Activity »
Restate word for word the lines of the entries below, starting with the line that holds "whole (R443). -/" and ending with the line that holds "64 * 2 ^ 30", and no others.

Records »
-- ==== Sys2Proof/Machine/Ops.lean ====
section
/-! DEFINITION. The shared operations: keyed data in canonical form, the focus, bytes of every storage, free values,
the event arbiter and its records, and taking a precise kind. -/

namespace Sys2Proof.Machine
open Sys2Proof

/-! ## Keyed data in canonical form -/

/-- What a key reads as; `d` where it is not listed. -/
def sget {α : Type} (d : α) (m : Sparse α) (k : Nat) : α :=
  match m with
  | [] => d
  | (k', v) :: t => if k' = k then v else sget d t k

/-- The data with one key written; writing `d` removes the entry. -/
def sput {α : Type} [DecidableEq α] (d : α) (m : Sparse α) (k : Nat) (v : α) : Sparse α :=
  match m with
  | [] => if v = d then [] else [(k, v)]
  | (k', v') :: t =>
    if k < k' then (if v = d then (k', v') :: t else (k, v) :: (k', v') :: t)
    else if k = k' then (if v = d then t else (k, v) :: t)
    else (k', v') :: sput d t k v

/-- Keys strictly rising and above `lo`, no entry equal to `d`. -/
def sorted {α : Type} [DecidableEq α] (d : α) (lo : Nat) (m : Sparse α) : Bool :=
  match m with
  | [] => true
  | (k, v) :: t => decide (lo ≤ k) && decide (v ≠ d) && sorted d (k + 1) t

/-- The canonical form. -/
def swf {α : Type} [DecidableEq α] (d : α) (m : Sparse α) : Bool := sorted d 0 m

/-- The canonical form of a memory. -/
def Memory.wf (m : Memory) : Bool := swf (0 : Byte) m

/-- The data with every key of [lo, lo + len) back at its default. -/
def sclear {α : Type} (m : Sparse α) (lo len : Nat) : Sparse α :=
  m.filter fun e => decide (e.1 < lo) || decide (lo + len ≤ e.1)

/-- One byte of a memory. -/
def Memory.get (m : Memory) (a : Nat) : Byte := sget (0 : Byte) m a
/-- One byte written. -/
def Memory.set (m : Memory) (a : Nat) (b : Byte) : Memory := sput (0 : Byte) m a b
/-- `n` bytes from address a upwards. -/
def Memory.getN (m : Memory) (a : Nat) : Nat → List Byte
  | 0 => []
  | n + 1 => Memory.get m a :: Memory.getN m (a + 1) n
/-- Bytes written from address a upwards. -/
def Memory.setN (m : Memory) (a : Nat) : List Byte → Memory
  | [] => m
  | b :: bs => Memory.setN (Memory.set m a b) (a + 1) bs

/-! ## The sequencer in turn, the core and the domain in focus -/

/-- SEQ codes (R33). -/
def seqCode : SeqId → Nat
  | .ld => 0 | .ex => 1 | .st => 2 | .sc => 3
/-- The sequencer of a SEQ code. -/
def seqOf (n : Nat) : SeqId :=
  match n % 4 with
  | 0 => .ld | 1 => .ex | 2 => .st | _ => .sc
def allSeqs : List SeqId := [.ld, .ex, .st, .sc]

def Seqs.get (x : Seqs) (q : SeqId) : Seqr :=
  match q with
  | .ld => x.ld | .ex => x.ex | .st => x.st | .sc => x.sc
def Seqs.set (x : Seqs) (q : SeqId) (v : Seqr) : Seqs :=
  match q with
  | .ld => { x with ld := v } | .ex => { x with ex := v } | .st => { x with st := v } | .sc => { x with sc := v }
def Seqs.map (x : Seqs) (f : SeqId → Seqr → Seqr) : Seqs :=
  { ld := f .ld x.ld, ex := f .ex x.ex, st := f .st x.st, sc := f .sc x.sc }

/-- The sequencer in turn. -/
def State.sq (s : State) : Seqr := s.ctx.seqs.get s.turn
/-- The state with the sequencer in turn changed. -/
def State.setSq (s : State) (x : Seqr) : State := { s with ctx := { s.ctx with seqs := s.ctx.seqs.set s.turn x } }
def State.modCtx (s : State) (f : Ctx → Ctx) : State := { s with ctx := f s.ctx }
def State.modCore (s : State) (f : Core → Core) : State := { s with core := f s.core }

/-- Domain of the context in focus. -/
def State.domOf (s : State) : BitVec 4 := s.ctx.bnd.dom
def State.dom (s : State) (d : BitVec 4) : Dom := s.doms.get d.toFin
def State.setDom (s : State) (d : BitVec 4) (x : Dom) : State := { s with doms := s.doms.set d.toNat x d.isLt }
def State.modDom (s : State) (d : BitVec 4) (f : Dom → Dom) : State := s.setDom d (f (s.dom d))

/-- The partition record of a context's place on the core in focus. -/
def State.part (s : State) : Part := s.core.parts.get s.ctx.id.loc.part.toFin
def State.setPart (s : State) (x : Part) : State :=
  { s with core := { s.core with parts := s.core.parts.set s.ctx.id.loc.part.toNat x s.ctx.id.loc.part.isLt } }

/-- The core in focus is the one at a place. -/
def Core.isAt (c : Core) (sock : BitVec 6) (num : BitVec 4) : Bool := c.sock == sock && c.num == num

/-- The core at a place, brought into focus; the one that was in focus stands in its stead. -/
def State.focusCore (s : State) (sock : BitVec 6) (num : BitVec 4) : State :=
  if s.core.isAt sock num then s
  else match s.cores.find? fun c => c.isAt sock num with
    | none => s
    | some c => { s with core := c, cores := s.cores.map fun k => if k.isAt sock num then s.core else k }

/-- A context and its core, brought into focus. A context that does not exist leaves the focus as it is. -/
def State.focus (s : State) (c : CtxId) : State :=
  if s.ctx.id = c then s
  else match s.others.find? fun k => k.id == c with
    | none => s
    | some k =>
      ({ s with ctx := k, others := s.others.map fun (x : Ctx) => if x.id = c then s.ctx else x }).focusCore
        c.loc.sock c.loc.core

/-- Every context, the one in focus first. -/
def State.ctxs (s : State) : List Ctx := s.ctx :: s.others
def State.findCtx (s : State) (c : CtxId) : Option Ctx := s.ctxs.find? fun k => k.id == c
/-- The owner context of a bind record. -/
def BindRec.ctxId (b : BindRec) : CtxId :=
  { loc := { sock := BitVec.ofNat 6 (b.row / 128), core := BitVec.ofNat 4 (b.row / 8), part := BitVec.ofNat 3 b.row }
    pos := b.pos, harv := false }
/-- No bind record says that the context is not resident. -/
def State.resident (s : State) (c : CtxId) : Bool := !(s.binds.any fun b => b.ctxId == c && !b.res && !c.harv)
/-- Every context changed by one function. -/
def State.mapCtxs (s : State) (f : Ctx → Ctx) : State := { s with ctx := f s.ctx, others := s.others.map f }
/-- Every core, the one in focus first. -/
def State.allCores (s : State) : List Core := s.core :: s.cores
def State.mapCores (s : State) (f : Core → Core) : State := { s with core := f s.core, cores := s.cores.map f }
/-- The core at a place. -/
def State.coreAt (s : State) (sock : BitVec 6) (num : BitVec 4) : Option Core :=
  s.allCores.find? fun c => c.isAt sock num

/-- Class code of the core in focus. -/
def State.cls (s : State) : Nat := classOf s.core.sock
/-- A socket's chiplet is present (R19) and has not failed as a whole (R443). -/
def State.present (s : State) (sock : BitVec 6) : Bool :=
  (s.pkg.pop.get sock.toFin).state == 2 && !(s.pkg.health.get sock.toFin).failed
/-- A socket is a present MEM, of 64 GiB, or HIO, of 768 GiB (R17, R25): its capacity in bytes. -/
def State.capacity (s : State) (sock : BitVec 6) : Nat :=
  if !s.present sock then 0
  else match classOf sock with
    | 5 => 64 * 2 ^ 30
    | 8 => ((s.pkg.pop.get sock.toFin).clsinfo.toNat / 65536) * 2 ^ 30
    | _ => 0

/-! ## Free values -/

/-- A number nothing constrains, and the state after it is drawn. -/
def State.freeNat (s : State) : Nat × State := (Config.freeNat s.fresh, { s with fresh := s.fresh + 1 })
def State.freeBool (s : State) : Bool × State := (Config.freeBool s.fresh, { s with fresh := s.fresh + 1 })
/-- n free bytes. -/
def State.freeBytes (s : State) (n : Nat) : List Byte × State :=
  ((upTo n).map (Config.freeByte s.fresh), { s with fresh := s.fresh + 1 })

/-! ## Commutative operations (R106, R107) -/

/-- A commutative operation on a word of w bytes (R106, R257). -/
def commOp (op : BitVec 3) (w : Nat) (a b : Nat) : Nat :=
  let m := 2 ^ (8 * w)
  let x := a % m
  let y := b % m
  let sg (v : Nat) : Int := if v < m / 2 then (v : Int) else (v : Int) - m
  match op.toNat with
  | 0 => (x + y) % m
  | 1 => x &&& y
  | 2 => x ||| y
  | 3 => x ^^^ y
  | 4 => if sg x ≤ sg y then x else y
  | 5 => if sg y ≤ sg x then x else y
  | 6 => if x ≤ y then x else y
  | _ => if y ≤ x then x else y

/-- The identity of a commutative operation (R107). -/
def commId (op : BitVec 3) (w : Nat) : Nat :=
  let m := 2 ^ (8 * w)
  match op.toNat with
  | 1 => m - 1
  | 4 => m / 2 - 1
  | 5 => m / 2
  | 6 => m - 1
  | _ => 0

/-- Apply the partials of one update-only line to memory (R108). -/
def applyLine (m : Memory) (u : UpdLine) : Memory :=
  let w := if u.wide then 8 else 4
  (upTo (64 / w)).foldl (init := m) fun m k =>
    if u.mask.getLsbD k then
      let a := u.line * 64 + k * w
      Memory.setN m a (leBytes w (commOp u.op w (leNat (Memory.getN m a w)) (fld u.part (8 * w * k) (8 * w))))
    else m

/-! ## Bytes of every storage -/

/-- A byte's place: a storage and an address in it. -/
structure Place where
  sp : Space
  a : Nat
  deriving DecidableEq, Repr

/-- The memory behind a storage. -/
def State.memOf (s : State) (sp : Space) : Memory :=
  match sp with
  | .spad => s.core.spad
  | .carve => s.llc
  | .host => s.hostmem
  | .phys => s.mem
  | .peer => []

/-- One byte as it stands. A peer byte is a free value, drawn by the access itself. -/
def State.byteAt (s : State) (p : Place) : Byte := Memory.get (s.memOf p.sp) p.a

/-- One byte written. -/
def State.putByte (s : State) (p : Place) (b : Byte) : State :=
  match p.sp with
  | .spad => { s with core := { s.core with spad := Memory.set s.core.spad p.a b } }
  | .carve => { s with llc := Memory.set s.llc p.a b }
  | .host => { s with hostmem := Memory.set s.hostmem p.a b }
  | .phys => { s with mem := Memory.set s.mem p.a b }
  | .peer => s

/-- Line poison of a storage (R116). -/
def State.poisOf (s : State) (sp : Space) : Sparse Bool :=
  match sp with
  | .spad => s.core.spois
  | .carve => s.lpois
  | .phys => s.mpois
  | _ => []
def State.setPois (s : State) (sp : Space) (x : Sparse Bool) : State :=
  match sp with
  | .spad => { s with core := { s.core with spois := x } }
  | .carve => { s with lpois := x }
  | .phys => { s with mpois := x }
  | _ => s
/-- The frame of a physical address stands in a second-tier device that has failed (R432, R443). LPDDR is one device; four
CXL devices share the capacity evenly, without interleave. -/
def State.frameDown (s : State) (a : Nat) : Bool :=
  let k : BitVec 6 := BitVec.ofNat 6 (a / 2 ^ 46)
  classOf k == 8 &&
    let dev := if (s.pkg.pop.get k.toFin).clsinfo.getLsbD 2 then a % 2 ^ 46 / (s.capacity k / 4) else 0
    !((s.pkg.health.get k.toFin).live.getLsbD dev)
/-- The byte lies in a poisoned line. -/
def State.poisoned (s : State) (p : Place) : Bool :=
  sget false (s.poisOf p.sp) (p.a / 64) || (p.sp == .phys && s.frameDown p.a)

/-- A write that covers a whole line clears its poison bit; a partial one leaves it (R116). -/
def State.clearPois (s : State) (ps : List Place) : State :=
  match ps with
  | [] => s
  | p :: _ =>
    match s.poisOf p.sp with
    | [] => s
    | l => s.setPois p.sp (l.filter fun e => !((upTo 64).all fun k => ps.contains { sp := p.sp, a := e.1 * 64 + k }))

Answer »
/-- A socket's chiplet is present (R19) and has not failed as a whole (R443). -/
def State.present (s : State) (sock : BitVec 6) : Bool :=
  (s.pkg.pop.get sock.toFin).state == 2 && !(s.pkg.health.get sock.toFin).failed
/-- A socket is a present MEM, of 64 GiB, or HIO, of 768 GiB (R17, R25): its capacity in bytes. -/
def State.capacity (s : State) (sock : BitVec 6) : Nat :=
  if !s.present sock then 0
  else match classOf sock with
    | 5 => 64 * 2 ^ 30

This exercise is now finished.